__Requirement__. Among the lines below, a stretch begins at the one with "(c = 1 → step s = exec .build u)" and ends at the one with "exec .arm u))". Repeat that stretch exactly, ends included.

__Input__.
/-- One cycle that starts idle (R182, R208, R209). With no command on the port an accepted TICK executes slot 0 in the same cycle,
and without one nothing happens. A command on the port, held during a sequence (R148) or presented now, acts in this cycle: beside
a NOP the TICK is as before; BUILD and ARM take the cycle, an accepted DDS_INIT executes slot 26 in it, and a TICK beside them is
ignored; a command that faults beats the TICK of its cycle. THE MODEL'S CHOICE: of several commands the oldest held one acts, and
the one presented now waits behind the rest (log entry 12). -/
def Obligations.IdleCycleOrder : Prop :=
  ∀ (s : State) (tick : Bool) (cmd : Option Cmd) (rest : List Input), s.ready → s.inputs = .cycle false tick cmd :: rest →
    (s.held ++ cmd.toList = [] →
      (s.armed = true → tick = true → step s = seqStep { s with inputs := rest }.tickTaken)
        ∧ (s.armed = false ∨ tick = false → step s = .next { s with inputs := rest }))
      ∧ ∀ (c : Cmd) (h : List Cmd) (u : State), s.held ++ cmd.toList = c :: h → u = { s with inputs := rest, held := h } →
        (c = 0 →
          (s.armed = true → tick = true → step s = seqStep u.tickTaken)
            ∧ (s.armed = false ∨ tick = false → step s = .next u))
          ∧ (4 ≤ c.toNat → step s = .next (u.faultRecorded 8 .illegalCommand (BitVec.ofNat 6 c.toNat)))
          ∧ (s.armed = true → 1 ≤ c.toNat → c.toNat ≤ 3 → step s = .next (u.faultRecorded 7 .cmdAfterArm 0))
          ∧ (s.armed = false →
            (c = 1 → step s = exec .build u)
              ∧ (c = 2 → step s = seqStep { u with busy := true, seqPc := 26 })
              ∧ (c = 3 → step s = exec .arm u))

/-- One cycle that starts busy (R182, R209): the command is held, a TICK is sampled before the micro-op, and the micro-op sees
PENDING as the TICK left it, so a tick delayed in the cycle of slot 25 starts right after it. The TICK is held or lost as each
policy says (R131 to R133). THE MODEL'S CHOICE: under Either the draw is counted (log entry 7), and a command is put behind those
already held (log entry 12). -/
def Obligations.BusyCycleOrder : Prop :=
  ∀ (s : State) (cmd : Option Cmd) (rest : List Input), s.running →
    (∀ tick, tick = false ∨ s.armed = false → s.inputs = .cycle false tick cmd :: rest →
      step s = seqStep { s with inputs := rest, held := s.held ++ cmd.toList })
      ∧ (s.armed = true → s.cfg.overrun = .delay → s.pending = false → s.inputs = .cycle false true cmd :: rest →
        step s = seqStep { s with inputs := rest, held := s.held ++ cmd.toList }.tickHeld)
      ∧ (s.armed = true → s.cfg.overrun = .delay → s.pending = true → s.inputs = .cycle false true cmd :: rest →
        step s = seqStep { s with inputs := rest, held := s.held ++ cmd.toList }.tickLost)
      ∧ (s.armed = true → s.cfg.overrun = .either → s.inputs = .cycle false true cmd :: rest →
        (s.pending = false
            ∧ step s = seqStep { s with inputs := rest, held := s.held ++ cmd.toList, draws := s.draws + 1 }.tickHeld)
          ∨ step s = seqStep { s with inputs := rest, held := s.held ++ cmd.toList, draws := s.draws + 1 }.tickLost)
      ∧ (s.armed = true → s.cfg.overrun = .drop → s.inputs = .cycle false true cmd :: rest →
        step s = seqStep { s with inputs := rest, held := s.held ++ cmd.toList }.tickLost)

__Solution to this task__.
            (c = 1 → step s = exec .build u)
              ∧ (c = 2 → step s = seqStep { u with busy := true, seqPc := 26 })
              ∧ (c = 3 → step s = exec .arm u))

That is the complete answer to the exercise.